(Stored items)
theorem trapTarget_exception_virtualSupervisor (hpriv : s.priv ≠ .machine)
    (hmedeleg : s.trap.medeleg.getLsbD cause.toNat = true) (hvirt : s.virt = true)
    (hhedeleg : s.trap.hedeleg.getLsbD cause.toNat = true) (hcause : cause ≠ causeVirtual) :
    trapTarget s false cause = .virtualSupervisor := by
  simp [trapTarget, delegated, hpriv, hmedeleg, hvirt, hhedeleg, hcause]

end target

/-! ## What the handler finds -/

/-- The trap value is "the instruction's bits or zero" (R240, R241), whichever the implementation has. -/
theorem excTval_zero_or_word (c : Config) (word : BitVec 32) :
    excTval c word = 0 ∨ excTval c word = word.setWidth 64 := by
  cases h : c.tvalHoldsInstr <;> simp [excTval, h]

theorem causeWord_illegal : causeWord false causeIllegal = 2 := by decide

theorem causeWord_virtual : causeWord false causeVirtual = 22 := by decide

/-- SPP records the mode below M-mode that the trap came from. -/
theorem ne_user_iff_supervisor {p : Priv} (h : p ≠ .machine) : p ≠ .user ↔ p = .supervisor := by
  cases p <;> simp at h ⊢

/-- Settles O19, with one trap entry for each of the three targets. -/
theorem illegalInstructionTrap : Obligations.IllegalInstructionTrap := by
  intro i s hraise
  have htval := excTval_zero_or_word s.cfg (encode i)
  refine ⟨_, exec_of_raise hraise, fun hm => ?_, fun hpriv hmedeleg hs => ?_, fun hpriv hmedeleg hvirt hhedeleg => ?_⟩
  · have htarget : trapTarget s false causeIllegal = .machine := trapTarget_exception_machine hm
    rw [raiseExc, excCause, takeTrap_machine _ _ _ _ htarget]
    exact ⟨rfl, rfl, rfl, rfl, causeWord_illegal, htval, rfl, rfl, rfl, rfl⟩
  · have htarget : trapTarget s false causeIllegal = .supervisor :=
      trapTarget_exception_supervisor hpriv hmedeleg (hs.imp_right .inl)
    rw [raiseExc, excCause, takeTrap_supervisor _ _ _ _ htarget]
    exact ⟨rfl, rfl, rfl, rfl, causeWord_illegal, htval, decide_eq_decide.mpr (ne_user_iff_supervisor hpriv), rfl, rfl,
      rfl⟩
  · have htarget : trapTarget s false causeIllegal = .virtualSupervisor :=
      trapTarget_exception_virtualSupervisor hpriv hmedeleg hvirt hhedeleg (by decide)
    rw [raiseExc, excCause, takeTrap_virtualSupervisor _ _ _ _ htarget]
    exact ⟨rfl, hvirt, rfl, rfl, causeWord_illegal, htval, decide_eq_decide.mpr (ne_user_iff_supervisor hpriv), rfl,
      rfl⟩

/-! ## Where a virtual-instruction exception comes from (R241) -/

/-- Steps 1 and 2 decide in M-mode, and answer an illegal instruction or none. -/
theorem checkStrcAccess_machine {s : State} (h : s.priv = .machine) (id : CsrId) :
    checkStrcAccess s id ≠ some .virtualInstruction := by
  simp only [checkStrcAccess, h, if_true]
  split_ifs <;> simp

/-- Steps 4 and 5 ask for V = 1 before they answer a virtual instruction. -/
theorem checkStrcAccess_not_virt {s : State} (h : s.virt = false) (id : CsrId) :
    checkStrcAccess s id ≠ some .virtualInstruction := by
  simp only [checkStrcAccess, h, Bool.false_and, Bool.false_eq_true, if_false]
  split_ifs <;> simp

→ **What needs to be done**:
Search the records for the string "hhedeleg" and return every line in which it occurs.

→ **Answer space**:
    (hhedeleg : s.trap.hedeleg.getLsbD cause.toNat = true) (hcause : cause ≠ causeVirtual) :
  simp [trapTarget, delegated, hpriv, hmedeleg, hvirt, hhedeleg, hcause]
  refine ⟨_, exec_of_raise hraise, fun hm => ?_, fun hpriv hmedeleg hs => ?_, fun hpriv hmedeleg hvirt hhedeleg => ?_⟩
      trapTarget_exception_virtualSupervisor hpriv hmedeleg hvirt hhedeleg (by decide)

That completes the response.